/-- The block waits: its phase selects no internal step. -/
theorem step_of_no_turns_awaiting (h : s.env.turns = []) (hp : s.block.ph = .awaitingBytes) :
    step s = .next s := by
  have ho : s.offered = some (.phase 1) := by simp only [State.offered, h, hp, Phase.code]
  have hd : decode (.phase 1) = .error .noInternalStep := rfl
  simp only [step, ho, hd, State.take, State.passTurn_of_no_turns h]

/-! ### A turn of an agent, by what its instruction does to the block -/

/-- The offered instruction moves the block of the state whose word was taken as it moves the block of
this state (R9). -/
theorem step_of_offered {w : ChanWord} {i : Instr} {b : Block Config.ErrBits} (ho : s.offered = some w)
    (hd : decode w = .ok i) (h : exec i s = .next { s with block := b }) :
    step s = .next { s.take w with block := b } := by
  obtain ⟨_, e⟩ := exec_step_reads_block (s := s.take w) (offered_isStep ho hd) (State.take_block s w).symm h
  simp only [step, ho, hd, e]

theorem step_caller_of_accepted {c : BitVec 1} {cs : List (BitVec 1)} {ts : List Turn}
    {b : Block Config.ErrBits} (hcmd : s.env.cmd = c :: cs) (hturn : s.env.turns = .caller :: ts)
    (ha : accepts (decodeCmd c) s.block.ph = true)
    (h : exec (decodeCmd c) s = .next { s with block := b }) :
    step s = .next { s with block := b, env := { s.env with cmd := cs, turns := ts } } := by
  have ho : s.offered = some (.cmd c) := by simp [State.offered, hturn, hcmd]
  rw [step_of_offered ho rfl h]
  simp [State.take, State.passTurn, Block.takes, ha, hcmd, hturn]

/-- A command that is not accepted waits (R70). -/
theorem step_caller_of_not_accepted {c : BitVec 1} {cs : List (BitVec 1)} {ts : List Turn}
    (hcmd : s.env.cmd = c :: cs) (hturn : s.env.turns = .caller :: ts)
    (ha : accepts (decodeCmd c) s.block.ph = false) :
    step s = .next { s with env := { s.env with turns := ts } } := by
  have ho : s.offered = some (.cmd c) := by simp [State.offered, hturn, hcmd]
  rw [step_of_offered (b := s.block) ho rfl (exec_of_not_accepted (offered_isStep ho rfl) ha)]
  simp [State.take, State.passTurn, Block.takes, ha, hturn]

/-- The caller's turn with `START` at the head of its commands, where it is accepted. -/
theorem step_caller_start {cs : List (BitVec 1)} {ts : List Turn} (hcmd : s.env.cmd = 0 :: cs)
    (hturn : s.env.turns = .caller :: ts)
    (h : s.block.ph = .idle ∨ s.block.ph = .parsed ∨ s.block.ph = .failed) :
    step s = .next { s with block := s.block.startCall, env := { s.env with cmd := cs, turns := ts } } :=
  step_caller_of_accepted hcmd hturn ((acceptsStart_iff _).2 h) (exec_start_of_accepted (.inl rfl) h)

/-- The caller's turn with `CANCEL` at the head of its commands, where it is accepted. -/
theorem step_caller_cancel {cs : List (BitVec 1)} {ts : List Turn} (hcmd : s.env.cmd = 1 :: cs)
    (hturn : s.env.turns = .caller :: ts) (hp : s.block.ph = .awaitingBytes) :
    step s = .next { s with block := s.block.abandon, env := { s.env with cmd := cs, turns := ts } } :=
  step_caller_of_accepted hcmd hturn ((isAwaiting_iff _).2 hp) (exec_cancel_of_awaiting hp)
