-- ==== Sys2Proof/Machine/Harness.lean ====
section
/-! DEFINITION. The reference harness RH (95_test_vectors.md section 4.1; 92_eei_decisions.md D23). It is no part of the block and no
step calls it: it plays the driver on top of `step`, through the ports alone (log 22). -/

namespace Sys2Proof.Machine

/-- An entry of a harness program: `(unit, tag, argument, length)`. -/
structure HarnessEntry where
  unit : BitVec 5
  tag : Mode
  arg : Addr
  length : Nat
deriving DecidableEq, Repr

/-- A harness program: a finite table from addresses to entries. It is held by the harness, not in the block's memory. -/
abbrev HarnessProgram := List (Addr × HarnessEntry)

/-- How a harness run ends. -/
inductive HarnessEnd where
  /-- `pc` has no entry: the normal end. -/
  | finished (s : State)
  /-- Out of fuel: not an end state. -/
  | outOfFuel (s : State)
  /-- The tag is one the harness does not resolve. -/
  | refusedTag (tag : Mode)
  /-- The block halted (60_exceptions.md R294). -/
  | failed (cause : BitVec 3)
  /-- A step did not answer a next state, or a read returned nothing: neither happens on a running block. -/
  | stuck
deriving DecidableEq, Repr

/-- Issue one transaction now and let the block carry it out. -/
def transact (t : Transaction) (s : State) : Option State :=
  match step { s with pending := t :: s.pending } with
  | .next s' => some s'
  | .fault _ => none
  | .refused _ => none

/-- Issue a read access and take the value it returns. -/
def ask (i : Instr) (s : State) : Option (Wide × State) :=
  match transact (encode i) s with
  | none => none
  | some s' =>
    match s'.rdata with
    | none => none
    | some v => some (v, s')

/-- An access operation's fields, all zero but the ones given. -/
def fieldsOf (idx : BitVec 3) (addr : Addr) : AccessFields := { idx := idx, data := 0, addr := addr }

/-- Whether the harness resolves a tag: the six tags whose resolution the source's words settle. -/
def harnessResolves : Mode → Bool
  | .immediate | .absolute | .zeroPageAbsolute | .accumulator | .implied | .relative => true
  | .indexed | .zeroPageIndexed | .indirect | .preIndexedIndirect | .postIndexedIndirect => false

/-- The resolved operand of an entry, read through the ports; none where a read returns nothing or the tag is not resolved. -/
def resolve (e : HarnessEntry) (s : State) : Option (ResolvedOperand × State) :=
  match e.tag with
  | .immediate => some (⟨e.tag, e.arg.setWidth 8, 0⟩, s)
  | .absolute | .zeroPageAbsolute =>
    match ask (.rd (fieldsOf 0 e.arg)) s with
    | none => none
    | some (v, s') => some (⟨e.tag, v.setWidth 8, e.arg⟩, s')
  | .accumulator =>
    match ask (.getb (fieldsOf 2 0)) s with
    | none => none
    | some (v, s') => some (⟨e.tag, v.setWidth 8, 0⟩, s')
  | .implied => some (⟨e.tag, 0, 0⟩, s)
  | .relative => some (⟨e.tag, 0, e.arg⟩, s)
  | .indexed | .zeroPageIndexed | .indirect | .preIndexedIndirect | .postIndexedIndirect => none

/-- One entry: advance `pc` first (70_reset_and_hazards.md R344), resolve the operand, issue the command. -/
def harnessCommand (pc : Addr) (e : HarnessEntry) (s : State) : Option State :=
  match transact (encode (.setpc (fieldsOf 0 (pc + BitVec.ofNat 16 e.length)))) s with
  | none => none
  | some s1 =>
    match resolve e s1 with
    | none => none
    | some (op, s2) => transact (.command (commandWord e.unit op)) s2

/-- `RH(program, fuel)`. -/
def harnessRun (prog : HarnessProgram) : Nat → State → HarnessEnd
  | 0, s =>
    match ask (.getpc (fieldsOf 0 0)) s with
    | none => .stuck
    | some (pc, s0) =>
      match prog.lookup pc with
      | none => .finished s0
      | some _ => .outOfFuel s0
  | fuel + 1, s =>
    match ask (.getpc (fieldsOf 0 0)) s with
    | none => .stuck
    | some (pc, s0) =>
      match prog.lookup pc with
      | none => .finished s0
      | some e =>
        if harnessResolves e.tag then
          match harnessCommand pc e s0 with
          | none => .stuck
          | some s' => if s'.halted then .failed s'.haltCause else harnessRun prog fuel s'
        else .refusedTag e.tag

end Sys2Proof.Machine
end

*WORK ORDER*. Transcribe the lines above between the line holding "s.env.cmd = 1 :: cs)" and the line holding "(hturn : s.env.turns = .caller :: ts) (hp", inclusive, exactly as they stand and with nothing added.

*RESULT OF THIS EXERCISE*.
theorem step_caller_cancel {cs : List (BitVec 1)} {ts : List Turn} (hcmd : s.env.cmd = 1 :: cs)
    (hturn : s.env.turns = .caller :: ts) (hp : s.block.ph = .awaitingBytes) :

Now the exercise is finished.